[WHAT YOU HAVE TO DO]: The response must contain every line of the records that follow, duplicated exactly.

[SOURCE RECORDS]:
-- ==== Sys2Proof/Certificates/Slice0/Obligations.lean ====
section
/-! DEFINITION. The statements about the model, from the numbered rules of spec/. Each docstring names the rules it
formalises; OBLIGATIONS.json gives its tier, its basis and its quote. -/

open Sys2Proof Sys2Proof.Machine

/-! ### Register core (spec/40_register_core.md) -/

/-- Rules R120, R121: `maj` is 1 exactly when at least two inputs are 1; `ch` is `y` when `x = 1` and `z` when
`x = 0`; both on all 8 input combinations (R122). -/
def Obligations.BooleanTapsTruthTables : Prop :=
  ∀ x y z : Bool,
    maj x y z = decide (2 ≤ x.toNat + y.toNat + z.toNat) ∧ ch x y z = (if x = true then y else z)

/-- Rule R125, in the closed form of R126 (which the spec derives): every cell of the diffused register from the cells
before the diffusion. -/
def Obligations.DiffusionEqualsSimultaneousUpdate : Prop :=
  ∀ (s : Nfsr) (j : Nat), j < 293 → (diffuse s).getLsbD j =
    if j = 289 then s.getLsbD 289 ^^ s.getLsbD 235 ^^ s.getLsbD 230
    else if j = 230 then s.getLsbD 230 ^^ s.getLsbD 196 ^^ s.getLsbD 193
    else if j = 193 then s.getLsbD 193 ^^ s.getLsbD 160 ^^ s.getLsbD 154
    else if j = 154 then s.getLsbD 154 ^^ s.getLsbD 111 ^^ s.getLsbD 107
    else if j = 107 then s.getLsbD 107 ^^ s.getLsbD 66 ^^ s.getLsbD 61
    else if j = 61 then s.getLsbD 61 ^^ s.getLsbD 23 ^^ s.getLsbD 0
    else s.getLsbD j

/-- Rules R123, R124: `ksg` and `fbk` read no cell but their taps; `ca` gates cell 196 and `cb` the keystream bit; on
the all-zero state `(f, ks) = (1, 0)` under every control. -/
def Obligations.FeedbackReadsOnlyItsTaps : Prop :=
  (∀ (s : Nfsr) (i : Nat), i < 293 → i ∉ [12, 61, 154, 193, 235] → ksg (s ^^^ BitVec.twoPow 293 i) = ksg s)
  ∧ (∀ (s : Nfsr) (ca cb : Bool) (i : Nat), i < 293 →
      i ∉ [0, 12, 23, 61, 66, 107, 111, 154, 160, 193, 196, 230, 235, 244] →
      fbk (s ^^^ BitVec.twoPow 293 i) ca cb = fbk s ca cb)
  ∧ (∀ (s : Nfsr) (ca cb : Bool),
      (fbk s ca cb).1 = ((fbk s false false).1 ^^ (ca && s.getLsbD 196) ^^ (cb && ksg s)))
  ∧ (∀ ca cb : Bool, fbk 0 ca cb = (true, false))

/-- Rules R123, R124, R127, R128, R129, R130: the whole of one clock over the diffused register `T`: the keystream bit,
the output bit, and every cell of the register after it, the top cell being the feedback bit XOR the plaintext bit; in a
session it adds 1 to the running clock count. -/
def Obligations.ClockUpdatesEveryCell : Prop :=
  ∀ (s : Nfsr) (dir : Direction) (b ca cb : Bool),
    let T := fun i => (diffuse s).getLsbD i
    let ks := T 12 ^^ T 154 ^^ ((T 235 && T 61) ^^ (T 235 && T 193) ^^ (T 61 && T 193))
    let f := T 0 ^^ (true ^^ T 107) ^^ ((T 244 && T 23) ^^ (T 244 && T 160) ^^ (T 23 && T 160))
      ^^ ((T 230 && T 111) ^^ ((true ^^ T 230) && T 66)) ^^ (ca && T 196) ^^ (cb && ks)
    let p := if dir = .enc then b else ks ^^ b
    (clock s dir b ca cb).2.2 = ks
    ∧ (clock s dir b ca cb).2.1 = (if dir = .enc then ks ^^ b else p)
    ∧ (∀ j, j < 292 → (clock s dir b ca cb).1.getLsbD j = T (j + 1))
    ∧ (clock s dir b ca cb).1.getLsbD 292 = (f ^^ p)
    ∧ ∀ n, Session.clock ⟨s, n⟩ dir b ca cb = (⟨(clock s dir b ca cb).1, n + 1⟩, (clock s dir b ca cb).2)

/-- Rule R131 (which the spec derives): a decrypt-clock on the ciphertext bit reaches the state of the encrypt-clock and
recovers the plaintext bit. -/
def Obligations.DecryptClockMirrorsEncryptClock : Prop :=
  ∀ (s : Nfsr) (b ca cb : Bool),
    clock s .dec (clock s .enc b ca cb).2.1 ca cb = ((clock s .enc b ca cb).1, b, (clock s .enc b ca cb).2.2)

[REPLY TO THE TASK]:
-- ==== Sys2Proof/Certificates/Slice0/Obligations.lean ====
section
/-! DEFINITION. The statements about the model, from the numbered rules of spec/. Each docstring names the rules it
formalises; OBLIGATIONS.json gives its tier, its basis and its quote. -/

open Sys2Proof Sys2Proof.Machine

/-! ### Register core (spec/40_register_core.md) -/

/-- Rules R120, R121: `maj` is 1 exactly when at least two inputs are 1; `ch` is `y` when `x = 1` and `z` when
`x = 0`; both on all 8 input combinations (R122). -/
def Obligations.BooleanTapsTruthTables : Prop :=
  ∀ x y z : Bool,
    maj x y z = decide (2 ≤ x.toNat + y.toNat + z.toNat) ∧ ch x y z = (if x = true then y else z)

/-- Rule R125, in the closed form of R126 (which the spec derives): every cell of the diffused register from the cells
before the diffusion. -/
def Obligations.DiffusionEqualsSimultaneousUpdate : Prop :=
  ∀ (s : Nfsr) (j : Nat), j < 293 → (diffuse s).getLsbD j =
    if j = 289 then s.getLsbD 289 ^^ s.getLsbD 235 ^^ s.getLsbD 230
    else if j = 230 then s.getLsbD 230 ^^ s.getLsbD 196 ^^ s.getLsbD 193
    else if j = 193 then s.getLsbD 193 ^^ s.getLsbD 160 ^^ s.getLsbD 154
    else if j = 154 then s.getLsbD 154 ^^ s.getLsbD 111 ^^ s.getLsbD 107
    else if j = 107 then s.getLsbD 107 ^^ s.getLsbD 66 ^^ s.getLsbD 61
    else if j = 61 then s.getLsbD 61 ^^ s.getLsbD 23 ^^ s.getLsbD 0
    else s.getLsbD j

/-- Rules R123, R124: `ksg` and `fbk` read no cell but their taps; `ca` gates cell 196 and `cb` the keystream bit; on
the all-zero state `(f, ks) = (1, 0)` under every control. -/
def Obligations.FeedbackReadsOnlyItsTaps : Prop :=
  (∀ (s : Nfsr) (i : Nat), i < 293 → i ∉ [12, 61, 154, 193, 235] → ksg (s ^^^ BitVec.twoPow 293 i) = ksg s)
  ∧ (∀ (s : Nfsr) (ca cb : Bool) (i : Nat), i < 293 →
      i ∉ [0, 12, 23, 61, 66, 107, 111, 154, 160, 193, 196, 230, 235, 244] →
      fbk (s ^^^ BitVec.twoPow 293 i) ca cb = fbk s ca cb)
  ∧ (∀ (s : Nfsr) (ca cb : Bool),
      (fbk s ca cb).1 = ((fbk s false false).1 ^^ (ca && s.getLsbD 196) ^^ (cb && ksg s)))
  ∧ (∀ ca cb : Bool, fbk 0 ca cb = (true, false))

/-- Rules R123, R124, R127, R128, R129, R130: the whole of one clock over the diffused register `T`: the keystream bit,
the output bit, and every cell of the register after it, the top cell being the feedback bit XOR the plaintext bit; in a
session it adds 1 to the running clock count. -/
def Obligations.ClockUpdatesEveryCell : Prop :=
  ∀ (s : Nfsr) (dir : Direction) (b ca cb : Bool),
    let T := fun i => (diffuse s).getLsbD i
    let ks := T 12 ^^ T 154 ^^ ((T 235 && T 61) ^^ (T 235 && T 193) ^^ (T 61 && T 193))
    let f := T 0 ^^ (true ^^ T 107) ^^ ((T 244 && T 23) ^^ (T 244 && T 160) ^^ (T 23 && T 160))
      ^^ ((T 230 && T 111) ^^ ((true ^^ T 230) && T 66)) ^^ (ca && T 196) ^^ (cb && ks)
    let p := if dir = .enc then b else ks ^^ b
    (clock s dir b ca cb).2.2 = ks
    ∧ (clock s dir b ca cb).2.1 = (if dir = .enc then ks ^^ b else p)
    ∧ (∀ j, j < 292 → (clock s dir b ca cb).1.getLsbD j = T (j + 1))
    ∧ (clock s dir b ca cb).1.getLsbD 292 = (f ^^ p)
    ∧ ∀ n, Session.clock ⟨s, n⟩ dir b ca cb = (⟨(clock s dir b ca cb).1, n + 1⟩, (clock s dir b ca cb).2)

/-- Rule R131 (which the spec derives): a decrypt-clock on the ciphertext bit reaches the state of the encrypt-clock and
recovers the plaintext bit. -/
def Obligations.DecryptClockMirrorsEncryptClock : Prop :=
  ∀ (s : Nfsr) (b ca cb : Bool),
    clock s .dec (clock s .enc b ca cb).2.1 ca cb = ((clock s .enc b ca cb).1, b, (clock s .enc b ca cb).2.2)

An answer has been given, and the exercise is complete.